(meteorobs) Fisheye lens misunderstanding and photography update

Chris Peterson clp at alumni.caltech.edu
Mon Dec 7 13:10:09 EST 2009

Aliasing is more obvious with high quality fast lenses because they produce 
a small spot size. A slow lens, or one with poor optics will spread the 
point source meteor image over several pixels and essentially act as an 
anti-aliasing filter.

I've seen Tom's images, and the effect is definitely aliasing, not any kind 
of lens artifact.


Chris L Peterson
Cloudbait Observatory

----- Original Message ----- 
From: "Leo S" <l.stachowicz at btinternet.com>
To: "Global Meteor Observing Forum" <meteorobs at meteorobs.org>
Sent: Monday, December 07, 2009 10:53 AM
Subject: Re: (meteorobs) Fisheye lens misunderstanding and photography 

> Hi Thomas,
> In general, lenses for still photography are much better corrected for
> aberrations than lenses made for video cameras, since moving pictures
> hide many of the flaws that are easily seen in stills. That means
> extreme wide angles are very hard and expensive to make to a standard
> that will be good enough for still photography.
> The upshot is that you won't find anywhere near as many super-wide
> lenses for still photography, and when you do find them, they are
> usually super expensive.
> Here is a good example, the Nikkor 8mm/2.8 :
> http://www.naturfotograf.com/lens_fish.html
> If you can find one, it'll cost you many thousands of dollars!
> Don't forget, if you are using Canon EOS, you can get adapters to mount
> most other makes of lens, including Nikkors, although in general I think
> Canon's lens line up is better for fast-wide lenses.
> I'm afraid if you want to cover the whole sky, you will need multiple
> still cameras.

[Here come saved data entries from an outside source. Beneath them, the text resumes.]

/-- Sizes of the planes of an area in order: anchors, outer momenta, feedback, BOUNDARY, SEND, receive buffers. -/
def areaPlanes (p partners l : Nat) : List Nat :=
  [pairBytes p, pairBytes p, 2 * p, 2 * p, 2 * p, 2 * p, pairBytes p, deltaBytes p]
    ++ List.replicate (partners * (l + 1)) (deltaBytes p)

/-- Bytes of an area. -/
def areaBytes (p partners l : Nat) : Nat := sumAligned 4096 (areaPlanes p partners l)

/-- Offset of plane `i` of an area: 0, 1 ANCHOR; 2, 3 OMOM; 4, 5 FB; 6 BOUNDARY; 7 SEND; 8 on RECV. -/
def areaOff (p partners l i : Nat) : Nat := sumAligned 4096 ((areaPlanes p partners l).take i)

/-- Address of plane `i` of an enrolled shard's area. -/
def Enrol.plane (e : Enrol) (p l i : Nat) : Nat := e.area + areaOff p e.partners.length l i

/-- Address of receive buffer `j` of partner `i`. -/
def Enrol.recv (e : Enrol) (p l i j : Nat) : Nat := e.plane p l (8 + i * (l + 1) + j)

/-- The enrolment of a handle. -/
def Dev.enrol? (d : Dev) (h : Nat) : Option Enrol := d.trn.enrols.find? fun e => e.handle == h

/-- STALE of a context: L. -/
def Dev.staleOf (d : Dev) (c : Fin 16) : Nat := (d.trn.trns[c]).stale

/-- A master weight of a W and REM pair. -/
def pairElem (v : View) (base p o : Nat) : W32 × Int :=
  (halfOf v (base + 2 * o), remOf (byteAt v (base + alignUp (2 * p) 4096 + o)))

/-- Writes of a W and REM pair. -/
def pairWrites (base p : Nat) (ms : List (W32 × Int)) : List (Nat × List Byte) :=
  [(base, ms.flatMap fun m => toLe 2 (bf16Bits m.1).toNat), (base + alignUp (2 * p) 4096, ms.map fun m => BitVec.ofInt 8 m.2)]

/-! ### OUTER_ROUND at issue (R329) -/

/-- The site counts in a round (R334). -/
def Dev.siteCounts (d : Dev) (c : Fin 16) (site round : Nat) : Bool :=
  let t := d.trn.trns[c]
  site == siteOf d.fab.id
    || (t.enabled.toList.getD site false && decide ((t.firstRound.toList.getD site 0).toNat ≤ round))

/-- Whether a SEND of round `r` that names a handle is in flight, other than command `seq`. -/
def Dev.sendInFlight (d : Dev) (c : Fin 16) (seq : W32) (h r : Nat) : Bool :=
  (d.ctx c).cmds.any fun q =>
    q.issued && q.ended.isNone && q.entry.opcode == opOuter && q.entry.seq != seq && !(outerHead q.args).apply
      && (outerHead q.args).round == r && (List.range q.entries).any fun i => q.handle i == h

/-- Entry `i` of an OUTER_ROUND at issue, but for its destinations. A SEND is issued again where the command that sent its round
has ended and did not complete. -/
def Dev.checkOuterEntry (d : Dev) (c : Fin 16) (k : Cmd) (h : OuterHead) (i : Nat) : Nat :=
  let twice := (List.range k.entries).any fun j => j != i && k.handle j == k.handle i
  match d.shard? (k.handle i), d.enrol? (k.handle i) with
  | some x, some e =>
    if !outerEntryOk k.args i || x.ctx ≠ c || twice then stBadArg
    else if x.lost then stNoResource
    else if h.apply then
      if e.lastSend ≠ some h.round || x.state ≠ .seeded || x.imported || d.updateNames c (k.handle i)
          || (k.ndest i != 0 && !x.hasWc) then stBadArg
      else d.listStatus k i
    else
      let next := match e.lastSend with
        | none => decide (h.round = e.firstRound)
        | some r => (h.round == r && !e.sendWhole && !d.sendInFlight c k.entry.seq (k.handle i) r) || decide (h.round = r + 1 && e.sendDone && e.lastApply = some r)
      if next && x.state != .unseeded then stOk else stBadArg
  | _, _ => stBadArg

/-- OUTER_ROUND at issue, but for its destinations. -/
def Dev.checkOuter (d : Dev) (c : Fin 16) (k : Cmd) : Nat :=
  let h := outerHead k.args
  let place := if h.apply then k.step.isSome && (d.slc c).outer else k.step.isNone && (d.slc c).epoch == h.boundary
  if !outerHeadOk k.args || !place then stBadArg
  else worst ((List.range k.entries).map (d.checkOuterEntry c k h))

/-- A SEND issues (R329, R334): the first one of a round on the device fixes the deadline and the sites that count. -/
def Dev.startSend (d : Dev) (c : Fin 16) (k : Cmd) : Dev :=
  let h := outerHead k.args
  let first := d.trn.enrols.find? fun e => e.ctx == c && e.lastSend == some h.round
  let sites := (List.range 8).filter fun s => d.siteCounts c s h.round
  let (at_, ms, sites) := match first with
    | some e => (e.sendAt, e.deadlineMs, e.sites)
    | none => (d.now, (d.trn.trns[c]).deadlineMs, sites)
  (List.range k.entries).foldl (fun d i => d.modEnrol (k.handle i) fun e =>
    { e with lastSend := some h.round, sendDone := false, sendWhole := false, sendAt := at_, deadlineMs := ms, sites := sites }) d

/-! ### SEND (R330) -/

/-- What SEND makes of one block of 32 elements: the delta's block, and FB. -/
structure SendBlock where
  block : Block
  fb : List W32
  sats : Nat

/-- R330 for the elements from `o`, 32 of them. -/
def sendBlock (mode : FpMode) (x : Shard) (v : View) (slot anchor fb o : Nat) : SendBlock :=
  let add := fpAdd mode 24
  let xs := (List.range 32).map fun i =>
    let (w, r) := x.liveElem v slot (o + i)
    let (aw, ar) := pairElem v anchor x.size (o + i)
    let t := (tallyOf (masterValue w r)).op fun b => add b (fpNeg mode (masterValue aw ar)).bits
    t.op fun y => add y (halfOf v (fb + 2 * (o + i)))
  let b := toBlock .bs4 (xs.map (·.bits))
  let back := (xs.zip b.elems).map fun e =>
    let q := blockElem mode b.exp e.2
    ((⟨e.1.bits, bit q.sat⟩ : Tally).op fun y => add y (fpNeg mode q.bits).bits).op (toBf16 mode)
  ⟨b, back.map (·.bits), satsOf xs + satsOf back⟩

/-- A SEND entry: BOUNDARY, FB and SEND. -/
def Dev.computeSend (d : Dev) (c : Fin 16) (k : Cmd) (i : Nat) (x : Shard) (e : Enrol) : Dev × Except Nat EntryResult :=
  let mode := (d.ctx c).ovf
  let l := d.staleOf c
  let p := x.size
  let par := (outerHead k.args).round % 2
  let slot := x.slotBase (k.lists.getD i 0)
  let anchor := e.plane p l par
  let fb := e.plane p l (5 - par)
  match d.readView (x.planeRanges slot [0, 1] ++ [(anchor, pairBytes p), (fb, 2 * p)]) [] with
  | (d, .error g) => (d, .error g)
  | (d, .ok v) =>
    let bs := (List.range (p / 32)).map fun b => sendBlock mode x v slot anchor fb (32 * b)
    let send := e.plane p l 7
    let exps := bs.map fun b => BitVec.ofNat 8 b.block.exp
    let boundary := e.plane p l 6
    (d, .ok {
      writes := [(boundary, readCells v (slot + x.planeOff 0) (2 * p)),
        (boundary + alignUp (2 * p) 4096, readCells v (slot + x.planeOff 1) p),
        (e.plane p l (4 + par), bs.flatMap fun b => b.fb.flatMap fun w => toLe 2 (bf16Bits w).toNat),
        (send, bs.flatMap fun b => bs4Bytes b.block.elems),
        (send + p / 2, exps)]
      sats := bs.foldl (fun t b => t + b.sats) 0, gradZero := false, noChange := false })

/-! ### Transmission (R331) -/

/-- The writes of `n` bytes from `a`: whole granules of up to 4 KiB each, and a partial one at either end (R263, R331). -/
def writeCuts (a n : Nat) : List (Nat × Nat) :=
  let lo := alignUp a 32
  let hi := (a + n) / 32 * 32
  let part := fun (x y : Nat) => if x < y then [(x, y - x)] else []
  if hi < lo then part a (a + n) else part a lo ++ cut4k lo (hi - lo) ++ part hi (a + n)

/-- Address of the buffer for round `k` at a partner (R331). -/
def Partner.buffer (p : Partner) (l size k : Nat) : Nat := localOf p.recv + k % (l + 1) * deltaPitch size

I'd recommend using Canon 20Ds since they are fairly
> cheap and easy to come by now, and the sensor offers excellent
> performance, even compared to the current generation of DSLRs.
> Could you post an example of one of the meteors you shot that has a
> "spiral look"? It sounds more like a lens artifact (coma perhaps?) than
> aliasing, which would be due to the sensor.